A group of 1,500 Oklahoma City middle school students received free cell phones Friday, but they'll have to earn the minutes and text messages as part of a Harvard University economist's research into academic motivation.
For nine months, the students will receive free phones. Two-thirds of them can earn minutes and text messages in exchange for academic success, particularly in reading, in what has been dubbed The Million program.
The phones went to students in grades six and seven in 20 schools in the Oklahoma City School District.
Parents had to apply for their children to participate in the program, and more than 1,900 students signed up.

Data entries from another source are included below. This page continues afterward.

/-! ### Orchestrator -/

/-- COMPRESS (46_orchestrator.md R220, R221): the input's counts, a trie built from them, its code table, and the finished
buffer of trie, length, codes and zero padding; or OUT_OVERFLOW with the three tables valid and the writer emptied. -/
def Obligations.CompressWritesTheWireFormat : Prop :=
  decode 0x00000080 = .ok .compress ∧ ∀ s : State,
    (s.params.inCap < s.inLen.toNat → exec .compress s = .next (s.raise .inRange))
      ∧ (s.params.wf = true → s.outMem.wf = true → s.inLen.toNat ≤ s.params.inCap →
        ∃ t ns, s.inputTrie = some t ∧ readTrie ns.length ns (ns.length - 1) = some t ∧ t.size = ns.length
          ∧ t.leaves = max 1 ((List.range 256).filter fun v => decide (s.inputCount v ≠ 0)).length
          ∧ ((s.wireBits t).length ≤ 8 * s.params.outCap →
            ∃ m, exec .compress s = .next ({ s with
                freq := (List.range 256).map fun v => BitVec.ofNat 32 (s.inputCount v)
                node := ns
                nodeCount := BitVec.ofNat 32 ns.length
                root := BitVec.ofNat 32 (ns.length - 1)
                code := (List.range 256).map fun v => t.codeOf (BitVec.ofNat 8 v)
                wrPos := BitVec.ofNat 32 (s.wireBits t).length
                outMem := m
                valid := ⟨true, true, true, s.valid.rd, false, true⟩ }).complete
              ∧ Appended s.outMem m 0 (s.wireBits t))
          ∧ (8 * s.params.outCap < (s.wireBits t).length →
            ∃ fill, exec .compress s = .next (({ s with
                freq := (List.range 256).map fun v => BitVec.ofNat 32 (s.inputCount v)
                node := ns
                nodeCount := BitVec.ofNat 32 ns.length
                root := BitVec.ofNat 32 (ns.length - 1)
                code := (List.range 256).map fun v => t.codeOf (BitVec.ofNat 8 v)
                wrPos := 0
                outMem := ⟨[], fill⟩
                valid := ⟨true, true, true, s.valid.rd, true, false⟩ }).raise .outOverflow)))

/-- EXTRACT (46_orchestrator.md R222): a stream of a trie of at most NODE_CAP nodes, a length and that many paths gives
the decoded bytes as a finished buffer; what follows in IN_MEM is not read. Any other stream is an error with the writer
emptied (60_exceptions.md R246 to R248): inside the trie (the empty input too) no trie is left and DEC_LEN is as it was (DEDUCED: notes/assumptions/22.md);
inside the length, inside a walk, or with a byte that does not fit, the trie is left. -/
def Obligations.ExtractDecodesTheWireFormat : Prop :=
  decode 0x00000081 = .ok .extract ∧ ∀ s : State,
    (s.params.inCap < s.inLen.toNat → exec .extract s = .next (s.raise .inRange))
      ∧ (s.inLen = 0 → ∃ fill, exec .extract s = .next (({ s.beginTrie with
          rdPos := 0
          rdEnd := 0
          wrPos := 0
          outMem := ⟨[], fill⟩
          status := { s.status with exh := true }
          valid := { s.valid with trie := false, code := false, rd := true, wr := true, wrDumped := false }
          }).raise .corruptStream))
      ∧ (∀ (t : Trie) (len : Word) (ps : List (Byte × List Bool)), s.params.wf = true → s.outMem.wf = true →
        s.inLen.toNat ≤ s.params.inCap → t.size ≤ s.params.nodeCap → ps.length = len.toNat → (∀ x ∈ ps, x ∈ t.paths) →
        ps.length ≤ s.params.outCap →
        ∀ bits, bits = t.bits ++ (wordBits len ++ ps.flatMap Prod.snd) → bits.length ≤ 8 * s.inLen.toNat →
        s.inMem.stream 0 bits.length = bits →
        ∃ m, exec .extract s = .next ({ s with
            rdPos := BitVec.ofNat 32 bits.length
            rdEnd := 8 * s.inLen
            node := t.preorder 0
            nodeCount := BitVec.ofNat 32 t.size
            root := 0
            decLen := len
            wrPos := BitVec.ofNat 32 (8 * ps.length)
            outMem := m
            valid := ⟨s.valid.freq, true, false, true, false, true⟩ }).complete
          ∧ (∀ k x, ps[k]? = some x → m.read k = x.1) ∧ ∀ k, ps.length ≤ k → m.read k = s.outMem.read k)
      ∧ (s.params.wf = true → s.inLen.toNat ≤ s.params.inCap →
        (¬ ∃ t : Trie, t.size ≤ s.params.nodeCap ∧ t.bits.length ≤ 8 * s.inLen.toNat
          ∧ s.inMem.stream 0 t.bits.length = t.bits) →
        ∃ fill, ∀ b, b = { s with
            rdEnd := 8 * s.inLen
            node := []
            nodeCount := 0
            root := 0
            wrPos := 0
            outMem := ⟨[], fill⟩
            valid := ⟨s.valid.freq, false, false, true, true, false⟩ } →
          (8 * s.inLen.toNat ≤ s.inMem.tagPos 0 s.params.nodeCap → exec .extract s = .next (({ b with
              rdPos := 8 * s.inLen, status := { s.status with exh := true } }).raise .corruptStream))
          ∧ (s.inMem.tagPos 0 s.params.nodeCap < 8 * s.inLen.toNat → exec .extract s = .next (({ b with
              rdPos := BitVec.ofNat 32 (s.inMem.tagPos 0 s.params.nodeCap + 1) }).raise .nodeOverflow)))
      ∧ ∀ t : Trie, s.params.wf = true → s.outMem.wf = true → s.inLen.toNat ≤ s.params.inCap →
        t.size ≤ s.params.nodeCap → t.bits.length ≤ 8 * s.inLen.toNat → s.inMem.stream 0 t.bits.length = t.bits →
        ∃ fill, ∀ b, b = { s with
            rdEnd := 8 * s.inLen
            node := t.preorder 0
            nodeCount := BitVec.ofNat 32 t.size
            root := 0
            wrPos := 0
            outMem := ⟨[], fill⟩
            valid := ⟨s.valid.freq, true, false, true, true, false⟩ } →
          (8 * s.inLen.toNat < t.bits.length + 32 → exec .extract s = .next (({ b with
              decLen := 0, rdPos := 8 * s.inLen, status := { s.status with exh := true } }).raise .corruptStream))
          ∧ ∀ (len : Word) (ps : List (Byte × List Bool)), (∀ x ∈ ps, x ∈ t.paths) →
            ∀ bits, bits = t.bits ++ (wordBits len ++ ps.flatMap Prod.snd) → bits.length ≤ 8 * s.inLen.toNat →
            s.inMem.stream 0 bits.length = bits →
            (ps.length < len.toNat → ps.length ≤ s.params.outCap →
              (∀ x ∈ t.paths, ¬ (bits.length + x.2.length ≤ 8 * s.inLen.toNat
                ∧ s.inMem.stream bits.length x.2.length = x.2)) →
              exec .extract s = .next (({ b with
                decLen := len, rdPos := 8 * s.inLen, status := { s.status with exh := true } }).raise .corruptStream))
            ∧ (ps.length = s.params.outCap + 1 → ps.length ≤ len.toNat → exec .extract s = .next (({ b with
                decLen := len, rdPos := BitVec.ofNat 32 bits.length }).raise .outOverflow))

Harvard economist Roland Fryer has conducted similar experiments in four other urban school systems, using money instead of phones as the incentive. He also did a test-pilot program using phones two years ago in New York.
Official calls program
'a great opportunity'
Opinions are mixed as to the results of those experiments, but count Oklahoma City School District Superintendent Karl Springer among those who sees value in the idea.
"It just seemed like a really fun way of motivating our children to read more books and to be more interested in literacy," Springer told The Associated Press. "It's a great opportunity for us to cause our students to actually get rewarded and recognized for increased reading levels."

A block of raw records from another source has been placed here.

-- ==== Sys2Proof/Tests/Slice0.lean ====
section
/-! SUPPORT. The model's own tests: ill-formed terms refused, words written out from 30_encoding.md R96, vectors of
95_test_vectors.md, and a state that meets the hypotheses of each statement (and of each of its clauses). -/

namespace Sys2Proof.Tests
open Sys2Proof Sys2Proof.Machine

/-! ### Well-formedness: one ill-formed term for each check -/

theorem test_wf_rdBits_9 : (Instr.rdBits 9).wf = false := by decide
theorem test_wf_wrBits_15 : (Instr.wrBits 15 0).wf = false := by decide
theorem test_wf_rdBits_8 : (Instr.rdBits 8).wf = true := by decide
theorem test_wf_inCap_0 : { Params.default with inCap := 0 }.wf = false := by decide
theorem test_wf_inCap_over : { Params.default with inCap := 2 ^ 24 + 1 }.wf = false := by decide
theorem test_wf_outCap_0 : { Params.default with outCap := 0 }.wf = false := by decide
theorem test_wf_outCap_over : { Params.default with outCap := 2 ^ 24 + 1 }.wf = false := by decide
theorem test_wf_nodeCap_510 : { Params.default with nodeCap := 510 }.wf = false := by decide
theorem test_wf_nodeCap_2049 : { Params.default with nodeCap := 2049 }.wf = false := by decide
theorem test_wf_blockBase : { Params.default with blockBase := 0x800000 }.wf = false := by decide

/-! ### Decoding: each row's word, bit by bit from the patterns of 30_encoding.md R96 -/

theorem test_decode_rdInit : decode 0b00000000000000000000000000010000 = .ok .rdInit := by decide
theorem test_decode_rdBit : decode 0b00000000000000000000000000010001 = .ok .rdBit := by decide
theorem test_decode_rdBits_5 : decode 0b00000000000000000000010100010010 = .ok (.rdBits 5) := by decide
theorem test_decode_rdU32be : decode 0b00000000000000000000000000010011 = .ok .rdU32be := by decide
theorem test_decode_wrInit : decode 0b00000000000000000000000000100000 = .ok .wrInit := by decide
theorem test_decode_wrBit_xxxxxxx1 : decode 0b00000000101010110000000000100001 = .ok (.wrBit 0xAB) := by decide
theorem test_decode_wrBits_3_A5 : decode 0b00000000101001010000001100100010 = .ok (.wrBits 3 0xA5) := by decide
theorem test_decode_wrU32be : decode 0b00000000000000000000000000100011 = .ok .wrU32be := by decide
theorem test_decode_wrDump : decode 0b00000000000000000000000000100100 = .ok .wrDump := by decide
theorem test_decode_freqCount : decode 0b00000000000000000000000000110000 = .ok .freqCount := by decide
theorem test_decode_trieBuild : decode 0b00000000000000000000000001000000 = .ok .trieBuild := by decide
theorem test_decode_trieSer : decode 0b00000000000000000000000001010000 = .ok .trieSer := by decide
theorem test_decode_trieDeser : decode 0b00000000000000000000000001010001 = .ok .trieDeser := by decide
theorem test_decode_codeBuild : decode 0b00000000000000000000000001100000 = .ok .codeBuild := by decide
theorem test_decode_payloadEnc : decode 0b00000000000000000000000001110000 = .ok .payloadEnc := by decide
theorem test_decode_payloadDec : decode 0b00000000000000000000000001110001 = .ok .payloadDec := by decide
theorem test_decode_compress : decode 0b00000000000000000000000010000000 = .ok .compress := by decide
theorem test_decode_extract : decode 0b00000000000000000000000010000001 = .ok .extract := by decide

District spokeswoman Kathleen Kennedy said current policy allows students to have a phone at school with written consent of parents and the superintendent and that the district has left it up to individual schools to set up accommodations. Students cannot use phones for illegal purposes, she said.

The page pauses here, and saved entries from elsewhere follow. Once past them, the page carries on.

/-- R71, R73: the word of opcode 0x05 is in WAITUS's row, with its count as operand, if the count fits. -/
theorem requestRow_waitus {p : Params} {n : BitVec 24} (hn : n.toNat < 2 ^ p.waitBits) :
    RequestRow p (encodeRequest (.waitus n)) (.waitus n) :=
  ⟨Laws.RequestOpcode.waitus n, hn, BitVec.extractLsb'_append_eq_right.symm⟩

/-- WAITUS in IDLE is accepted and runs its lines, with no check before them. -/
theorem exec_waitus {s : State} (hs : s.ntx.fsm = .idle) (n : BitVec 24) :
    exec (.waitus n) s = .next (run (waitLines n) (accept (encodeRequest (.waitus n)) s)) :=
  exec_idle hs (.waitus n)

/-- `WAITUS 0` has no lines: only the response is left. -/
theorem run_waitLines_zero (s : State) : run (waitLines 0#24) s = respond statusOk s := rfl

/-- WAITUS of a count other than 0 is one whole `Delay`, then the response. -/
theorem run_waitLines {n : BitVec 24} {s : State} (hn : n ≠ 0#24) (hr : s.rstIn = []) :
    run (waitLines n) s = respond statusOk
      { s with ntx := { s.ntx with tmr := none }, trace := s.trace ++ [.delay n.toNat], now := s.now + n.toNat } := by
  rw [waitLines, if_neg hn]
  simpa using run_delayLines (n := n.toNat) (ls := []) hr

/-- Settles O23: the word is in WAITUS's row, and the request runs no line for 0, and else the lines of one `Delay`. -/
theorem waitusWaits : Obligations.WaitusWaits := by
  unfold Obligations.WaitusWaits
  intro s n ⟨hidle, hrst⟩
  refine ⟨fun hn => (requestRow_waitus hn).decodeRequest_eq, fun hn => ?zero, fun hn => ?wait⟩
  case zero =>
    subst hn
    rw [exec_waitus hidle, run_waitLines_zero]
    rfl
  case wait =>
    rw [exec_waitus hidle, run_waitLines hn (by simpa using hrst)]
    rfl

end Sys2Proof.Machine

/-! PROOFS. The host's driver operations on a Ready driver. An operation in progress goes on line by line, each request of it
runs to its response, and the last response ends it: said once for any lines, and for any number of byte requests in a row, so
that SetBacklight, SetCursorPosition and Print (R126, R132 to R135) only say which lines they start. -/

namespace Sys2Proof.Machine

/-! ## The words of the requests that an operation issues -/

/-- SENDDATA of the byte if `rs`, else SENDCMD of it (R106, R107). -/
def byteRequest (rs : Bool) (b : Byte) : Instr := if rs then .senddata b else .sendcmd b

/-- R69, R73: the word of SENDCMD or SENDDATA decodes to that request. -/
@[simp] theorem decodeRequest_byteRequest (p : Params) (rs : Bool) (b : Byte) :
    decodeRequest p (encodeRequest (byteRequest rs b)) = byteRequest rs b := by
  have row (op : Byte) : (encodeByteRequest op b).extractLsb' 8 16 = 0#16 ∧ b = (encodeByteRequest op b).extractLsb' 0 8 :=
    ⟨encodeByteRequest_reserved op b, (encodeByteRequest_operand op b).symm⟩
  cases rs with
  | false => exact RequestRow.decodeRequest_eq (i := .sendcmd b) ⟨encodeByteRequest_op _ _, row 0x02#8⟩
  | true => exact RequestRow.decodeRequest_eq (i := .senddata b) ⟨encodeByteRequest_op _ _, row 0x03#8⟩

/-- R70, R73: the word of SETBL decodes to that request. -/
@[simp] theorem decodeRequest_setbl (p : Params) (x : Bool) : decodeRequest p (encodeRequest (.setbl x)) = .setbl x := by
  refine RequestRow.decodeRequest_eq ⟨Laws.RequestOpcode.setbl x, ?_⟩
  cases x <;> decide

/-! ## A request that runs to its response -/

/-- A request given to NTX in `s` has run to the response `st` in `t`, with the events `evs`, and NTX is free again; the
parameters and the host are as they were. -/
structure Responds (s t : State) (st : BitVec 2) (evs : List Event) : Prop where
  free : t.Free
  rspValid : t.ntx.rspValid = true
  rspStatus : t.ntx.rspStatus = st
  trace : t.trace = s.trace ++ evs
  cfg : t.cfg = s.cfg
  drv : t.drv = s.drv
  hostIn : t.hostIn = s.hostIn
  rstSeen : t.rstSeen = s.rstSeen
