-- ==== Sys2Proof/Word.lean ====
section
/-! DEFINITION. The word types of the walker (spec/00_scope.md R5). -/

namespace Sys2Proof

/-- `bits(1)` of R5: a one-bit string, which is not a boolean. -/
abbrev Bit := BitVec 1

/-- One byte of physical memory (R43). -/
abbrev Byte := BitVec 8

/-- A translation table descriptor, always 64 bits (R60). -/
abbrev Descriptor := BitVec 64

/-- The number of an aligned 8-byte location of a physical address space: bits 47:3 of its address (R47, R48). -/
abbrev Slot := BitVec 45

end Sys2Proof
end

The district's policy on cell phones recently was changed by the school board to be less restrictive of when students can have cell phones on during the school year.
Springer said the district also is considering ways to use the phones for instructional purposes and that the district can control the use of the phones during school hours. The program has drawn the support of local officials including Mayor Mick Cornett, who calls it "a worthy investment of our time and effort."
The program is being coordinated through Fryer's Education Innovation Laboratory at Harvard.
"A couple of things make cell phones attractive," said Richard Hagey, the lab's chief operating officer. "You want to give the kids something they value.